- Mayureswar Location in West Bengal, India
- Coordinates: 23°59′27″N 87°45′53″E﻿ / ﻿23.99078°N 87.764734°E
- Country: India
- State: West Bengal
- District: Birbhum

Population (2011)
- • Total: 11,142

Languages
- • Official: Bengali, English
- Time zone: UTC+5:30 (IST)
- PIN: 731213 (Mayureswar)
- Telephone code: 03462
- Lok Sabha constituency: Bolpur
- Vidhan Sabha constituency: Mayureswar
- Website: birbhum.nic.in

= Mayureswar =

Mayureswar is a village and gram panchayat in Mayureswar II CD Block in Rampurhat subdivision of Birbhum district in the Indian state of West Bengal.

==Name==
The name Mayūreswar is derived from Sanskrit Mayūreśvara, which is itself the name of a temple by the Mayurakshi or Mor river. Other variants of the name include Maureswar and Moresar or Molesar.

==History==
John Beames identified Mayureswar with the "Mudesar" of the Ain-i Akbari, which is listed as a mahal in sarkar Tanda.
It was listed with an assessed revenue of 1,503,352 dams.

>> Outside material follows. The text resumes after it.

def execClearAliasWrite (a : Acc) (pg : Fin 64) (off : Nat) (x : Word) (s : State) : Out :=
  hostWrite (.clearAliasWrite a pg off x) a (fun d => d.viewWords a 2 pg.val (off / 4 * 4 % 0x1000) [wordBytes x]) s

end Sys2Proof.Machine
end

As of 1877, Mayureswar was described as the seat of the pargana of Darin Maureswar. The village's inhabitants were described as primarily engaged in sericulture and silk spinning.

==Geography==

===Location===
Kotasur, the CD Block headquarters, is 10 km away from Mayureswar. Suri, the district headquarters, is 30 km away.

===Police station===
Mayureswar police station has jurisdiction over Mayureswar I and Mayureswar II CD Blocks.

===Gram panchayat===
Villages in Mayureswar gram panchayat are: Brahmanbahara, Chaulja, Kamarhati, Kushtor, Mayureswar, Paramtor and Singari.

===Overview===
The northern portion of Rampurhat subdivision (shown in the map alongside) is part of the Nalhati Plains, a sub-micro physiographic region, and the southern portion is part of the Brahmani-Mayurakshi Basin, another sub-micro physiographic region occupying the area between the Brahmani in the north and the Mayurakshi in the south. There is an occasional intrusion of Rajmahal Hills, from adjoining Santhal Parganas, towards the north-western part of the subdivision. On the western side is Santhal Parganas and the border between West Bengal and Jharkhand can be seen in the map. Murshidabad district is on the eastern side. A small portion of the Padma River and the border with Bangladesh (thick line) can be seen in the north-eastern corner of the map. 96.62% of the population of Rampurhat subdivision live the rural areas and 3.38% of the population live in the urban areas.

Note: The map alongside presents some of the notable locations in the area. All places marked in the map are linked in the larger full screen map.

==Demographics==
As per the 2011 Census of India, Mayureswar had a total population of 11,142 of which 5,650 (51%) were males and 5,492 (49%) were females. Population below 6 years was 1,502. The total number of literates in Mayureswar was 6,521 (67.65% of the population over 6 years).

==Transport==
SH 11, running from Mohammad Bazar to Ranaghat, passes near Mayureswar. Nearest railway station is Gadadharpur.

==Post Office==
Mayureswar has a delivery sub post office, with PIN 731213, under Suri head office. Branch offices using the same PIN are situated at Brahmanbahara, Chhamna, Chhototurigram, Daspalsa, Kaleswar, Kanutia, Kotasur, Kuliara, Kusumi, Mohurapur and Parulia.

==Culture==
Kripanath Smriti Pathagar, a government-sponsored library at Mayureswar, was established in 1979. It has its own pucca building.